How a young National Guardsman leaked classified documents onto the Discord chat platform. WGVU spoke with The Washington Post Intelligence and National Security reporter, Shane Harris, about Jack Teixeira’s guilty plea for leaking national security secrets, why he wasn’t stopped, and the role of platforms like Discord.

Shane Harris: Jack Teixeira is a now 22-year-old member of the Massachusetts Air National Guard. And where we encountered him in our story was in April of last year when about four dozen classified documents, military intelligence documents, began to inexplicably pop up on the internet. They were seen on social media sites. They were kind of moving around Twitter, places like Telegram.
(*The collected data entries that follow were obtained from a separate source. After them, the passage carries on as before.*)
-- ==== Sys2Proof/Laws/Follows.lean ====
section
/-! SUPPORT. Laws/Follows.lean: what an operation of the model may change, said once for each. A footprint names the rows of the register
tables and the parts of State that an operation may change; Follows says that a state comes from another within a footprint, and that the
queue of waiting commands and the canonical forms of memory, register file and poisoned words are kept. This file holds the property and its rules
for if, folds and record updates; the files beside it hold one footprint and one lemma for each operation. -/

namespace Sys2Proof.Machine

open Sys2Proof

/-- A footprint. Bit k of rows: fields of row k of the register tables (Machine/RegTable.lean) may change. Bit k of comps: field k of State, counted
from 0, may change; bit 1 stands for every row, and bit 0 says that pending bits of interrupt sources may be cleared. -/
structure Foot where
  comps : Nat
  rows : Nat
  deriving DecidableEq, Repr

def Foot.comp (p : Foot) (k : Nat) : Bool := p.comps.testBit k
def Foot.row (p : Foot) (k : Nat) : Bool := p.comps.testBit 1 || p.rows.testBit k

/-- Everything may change. -/
def Foot.all : Foot := ⟨0x1FFFFFFF, 0⟩

/-- Footprint p lies within q. -/
def Foot.leb (p q : Foot) : Bool := Nat.beq (Nat.land p.comps q.comps) p.comps && (q.comps.testBit 1 || Nat.beq (Nat.land p.rows q.rows) p.rows)

/-- The row of IRQ_PEND. -/
def pendRow : Nat := (R.IRQ_PEND_pend 0).row

/-- Within p a field of row k may take any value. -/
def Foot.sets (p : Foot) (k : Nat) : Bool := p.row k && (p.comp 0 || k != pendRow)

/-- Footprint p lies within q, as a premise of the lemmas. -/
def Foot.le (p q : Foot) : Prop := p.leb q = true

theorem Foot.le_refl (p : Foot) : p.le p := by
  simp only [Foot.le, Foot.leb, Bool.and_eq_true, Bool.or_eq_true, Nat.beq_eq]
  exact ⟨Nat.and_self _, .inr (Nat.and_self _)⟩

theorem Foot.testBit_of_land {a b k : Nat} (h : Nat.land a b = a) (e : a.testBit k = true) : b.testBit k = true := by
  have h' : a &&& b = a := h
  rw [← h', Nat.testBit_and, Bool.and_eq_true] at e
  exact e.2

theorem Foot.le.comp {p q : Foot} (h : p.le q) {k : Nat} (e : p.comp k = true) : q.comp k = true := by
  simp only [Foot.le, Foot.leb, Bool.and_eq_true, Bool.or_eq_true, Nat.beq_eq] at h
  exact Foot.testBit_of_land h.1 e

theorem Foot.le.row {p q : Foot} (h : p.le q) {k : Nat} (e : p.row k = true) : q.row k = true := by
  simp only [Foot.le, Foot.leb, Bool.and_eq_true, Bool.or_eq_true, Nat.beq_eq] at h
  simp only [Foot.row, Bool.or_eq_true] at *
  rcases h.2 with g | g
  · exact .inl g
  · exact e.imp (Foot.testBit_of_land h.1) (Foot.testBit_of_land g)

theorem Foot.le.sets {p q : Foot} (h : p.le q) {k : Nat} (e : p.sets k = true) : q.sets k = true := by
  simp only [Foot.sets, Bool.and_eq_true, Bool.or_eq_true] at *
  exact ⟨h.row e.1, e.2.imp h.comp id⟩

/-- What lies within a footprint that lies within q lies within q. -/
theorem Foot.le.sub {p q r : Foot} (h : p.le q) (e : r.leb p = true) : r.le q := by
  simp only [Foot.le, Foot.leb, Bool.and_eq_true, Bool.or_eq_true, Nat.beq_eq] at *
  have one : ∀ a b c : Nat, Nat.land a b = a → Nat.land b c = b → Nat.land a c = a := by
    intro a b c x y
    have x' : a &&& b = a := x
    have y' : b &&& c = b := y
    show a &&& c = a
    rw [← x', Nat.and_assoc, y']
  refine ⟨one _ _ _ e.1 h.1, ?_⟩
  rcases h.2 with g | g
  · exact .inl g
  · rcases e.2 with f | f
    · exact .inl (Foot.testBit_of_land h.1 f)
    · exact .inr (one _ _ _ f g)

/-- State t comes from s within footprint p; the queue and the canonical forms are kept. -/
structure Follows (p : Foot) (s t : State) : Prop where
  pending : t.pending = s.pending
  canonical : s.canonical = true → t.canonical = true
  get : ∀ f : Field, p.row f.row = false → t.get f = s.get f
  pend : p.comp 0 = false → ∀ i k : Nat, k < 32 → s.bit (R.IRQ_PEND_pend i) k = true → t.bit (R.IRQ_PEND_pend i) k = true
  mem : p.comp 2 = false → t.mem = s.mem
  poison : p.comp 3 = false → t.poison = s.poison
  clk : p.comp 4 = false → t.clk = s.clk
  pwr : p.comp 5 = false → t.pwr = s.pwr
  boot : p.comp 6 = false → t.boot = s.boot
  pins : p.comp 7 = false → t.pins = s.pins
  tiles : p.comp 8 = false → t.tiles = s.tiles
  elems : p.comp 9 = false → t.elems = s.elems
  front : p.comp 10 = false → t.front = s.front
  slots : p.comp 11 = false → t.slots = s.slots
  xng : p.comp 12 = false → t.xng = s.xng
  nbrs : p.comp 13 = false → t.nbrs = s.nbrs
  sec : p.comp 14 = false → t.sec = s.sec
  pipes : p.comp 15 = false → t.pipes = s.pipes
  phy : p.comp 16 = false → t.phy = s.phy
  engs : p.comp 17 = false → t.engs = s.engs
  yrn : p.comp 18 = false → t.yrn = s.yrn
  irq : p.comp 19 = false → t.irq = s.irq
  aon : p.comp 20 = false → t.aon = s.aon
  lnk : p.comp 21 = false → t.lnk = s.lnk
  pnt : p.comp 22 = false → t.pnt = s.pnt
  flc : p.comp 23 = false → t.flc = s.flc
  upd : p.comp 24 = false → t.upd = s.upd
  err : p.comp 25 = false → t.err = s.err
  sys : p.comp 26 = false → t.sys = s.sys
  resp : p.comp 27 = false → t.resp = s.resp
  freeCtr : p.comp 28 = false → t.freeCtr = s.freeCtr

/-- An outcome that goes on, to a state that Follows allows. -/
def FollowsOut (p : Foot) (s : State) : Out → Prop
  | .next t => Follows p s t
  | _ => False

theorem FollowsOut.next {p : Foot} {s t : State} (h : Follows p s t) : FollowsOut p s (.next t) := h

theorem FollowsOut.ite {p : Foot} {s : State} {c : Prop} [Decidable c] {a b : Out} (ha : FollowsOut p s a) (hb : FollowsOut p s b) :
    FollowsOut p s (if c then a else b) := by
  split <;> assumption

theorem FollowsOut.of_eq {p : Foot} {s t : State} {o : Out} (h : FollowsOut p s o) (e : o = .next t) : Follows p s t := by
  rw [e] at h; exact h

namespace Follows

variable {p : Foot} {s : State} {α β : Type}

theorem refl (p : Foot) (s : State) : Follows p s s := by constructor <;> intros <;> first | rfl | assumption

theorem trans {s t u : State} (h : Follows p s t) (g : Follows p t u) : Follows p s u where
  pending := g.pending.trans h.pending
  canonical := fun c => g.canonical (h.canonical c)
  get := fun f e => (g.get f e).trans (h.get f e)
  pend := fun e i k l b => g.pend e i k l (h.pend e i k l b)
  mem := fun e => (g.mem e).trans (h.mem e)
  poison := fun e => (g.poison e).trans (h.poison e)
  clk := fun e => (g.clk e).trans (h.clk e)
  pwr := fun e => (g.pwr e).trans (h.pwr e)
  boot := fun e => (g.boot e).trans (h.boot e)
  pins := fun e => (g.pins e).trans (h.pins e)
  tiles := fun e => (g.tiles e).trans (h.tiles e)
  elems := fun e => (g.elems e).trans (h.elems e)
  front := fun e => (g.front e).trans (h.front e)
  slots := fun e => (g.slots e).trans (h.slots e)
  xng := fun e => (g.xng e).trans (h.xng e)
  nbrs := fun e => (g.nbrs e).trans (h.nbrs e)
  sec := fun e => (g.sec e).trans (h.sec e)
  pipes := fun e => (g.pipes e).trans (h.pipes e)
  phy := fun e => (g.phy e).trans (h.phy e)
  engs := fun e => (g.engs e).trans (h.engs e)
  yrn := fun e => (g.yrn e).trans (h.yrn e)
  irq := fun e => (g.irq e).trans (h.irq e)
  aon := fun e => (g.aon e).trans (h.aon e)
  lnk := fun e => (g.lnk e).trans (h.lnk e)
  pnt := fun e => (g.pnt e).trans (h.pnt e)
  flc := fun e => (g.flc e).trans (h.flc e)
  upd := fun e => (g.upd e).trans (h.upd e)
  err := fun e => (g.err e).trans (h.err e)
  sys := fun e => (g.sys e).trans (h.sys e)
  resp := fun e => (g.resp e).trans (h.resp e)
  freeCtr := fun e => (g.freeCtr e).trans (h.freeCtr e)

theorem ite {c : Prop} [Decidable c] {a b : State} (ha : Follows p s a) (hb : Follows p s b) : Follows p s (if c then a else b) := by
  split <;> assumption

theorem ite1 {c : Prop} [Decidable c] {a b : State × β} (ha : Follows p s a.1) (hb : Follows p s b.1) : Follows p s (if c then a else b).1 := by
  split <;> assumption

theorem pair {a : State} {b : β} (h : Follows p s a) : Follows p s (a, b).1 := h

theorem id {a : State} (h : Follows p s a) : Follows p s (id a) := h

theorem fst_eq {x : State × β} {a : State} {b : β} (h : Follows p s x.1) (e : x = (a, b)) : Follows p s a := by
  rw [e] at h; exact h

theorem foldl {l : List α} {f : State → α → State} {a : State} (hf : ∀ a x, Follows p s a → Follows p s (f a x)) (h : Follows p s a) :
    Follows p s (l.foldl f a) := by
  induction l generalizing a with
  | nil => exact h
  | cons x rest ih => exact ih (hf a x h)

theorem foldl1 {l : List α} {f : State × β → α → State × β} {a : State × β} (hf : ∀ a x, Follows p s a.1 → Follows p s (f a x).1)
    (h : Follows p s a.1) : Follows p s (l.foldl f a).1 := by
  induction l generalizing a with
  | nil => exact h
  | cons x rest ih => exact ih (hf a x h)

theorem forAll {n : Nat} {f : Nat → State → State} {a : State} (hf : ∀ i a, Follows p s a → Follows p s (f i a)) (h : Follows p s a) :
    Follows p s (Machine.forAll n f a) := foldl (fun a i => hf i a) h

theorem forBits {n m : Nat} {f : Nat → State → State} {a : State} (hf : ∀ i a, Follows p s a → Follows p s (f i a)) (h : Follows p s a) :
    Follows p s (Machine.forBits n m f a) :=
  foldl (fun a i ha => ite (hf i a ha) ha) h

end Follows

/-! ### The poisoned words -/

/-- The first number of a list, if there is one, lies above k. -/
def aboveNat (k : Nat) : List Nat → Bool
  | [] => true
  | a :: _ => k < a

theorem rising_cons (a : Nat) (l : List Nat) : rising (a :: l) = (aboveNat a l && rising l) := by
  cases l <;> simp [rising, aboveNat]

theorem rising_filter_both (p : Nat → Bool) : (l : List Nat) → rising l = true →
    rising (l.filter p) = true ∧ ∀ k : Nat, aboveNat k l = true → aboveNat k (l.filter p) = true
  | [], _ => ⟨rfl, fun _ _ => rfl⟩
  | a :: rest, h => by
    rw [rising_cons, Bool.and_eq_true] at h
    obtain ⟨i1, i2⟩ := rising_filter_both p rest h.2
    by_cases c : p a = true
    · rw [List.filter_cons_of_pos c]
      refine ⟨?_, fun k hk => hk⟩
      rw [rising_cons, Bool.and_eq_true]
      exact ⟨i2 a h.1, i1⟩
    · rw [List.filter_cons_of_neg c]
      refine ⟨i1, fun k hk => i2 k ?_⟩
      have := h.1
      cases rest with
      | nil => rfl
      | cons b _ => simp only [aboveNat, decide_eq_true_eq] at *; omega

theorem rising_filter (p : Nat → Bool) (l : List Nat) (h : rising l = true) : rising (l.filter p) = true := (rising_filter_both p l h).1

theorem aboveNat_insert {k a : Nat} (h : k < a) : (l : List Nat) → aboveNat k l = true → aboveNat k (insertRising a l) = true
  | [], _ => by simpa [insertRising, aboveNat] using h
  | b :: rest, g => by
    unfold insertRising
    split
    · exact g
    · split
      · simpa [aboveNat] using h
      · exact g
And as reporters started digging into this, including me and my colleague Sam Oakford at The Post, what we determined was that these documents had originated on a platform called Discord, which is basically a platform that lets people playing video games, and they're usually young people, talk to each other, see one another, almost like you would be on Zoom but playing a video game together. And it turns out that this Discord community that was sharing these classified documents was kind of this little virtual clubhouse that was led by this guy, Jack Teixeira who worked at an Army intelligence unit on an air base, a National Guard base in Massachusetts, and was a network technician in a very sensitive intelligence facility where because he worked on computer networks, he had access to top secret sources of classified information. And what we found in our story was that he spent the better part of many months reading classified documents that had nothing to do with his job, which he should not have been reading, and sharing potentially hundreds of those documents and things he learned from those documents with his friends back on the Discord video gaming platform. And some of those documents eventually were shared outside of that small circle, which is how the world came to find out that this Discord community even existed and how we found out who Jack Teixeira was.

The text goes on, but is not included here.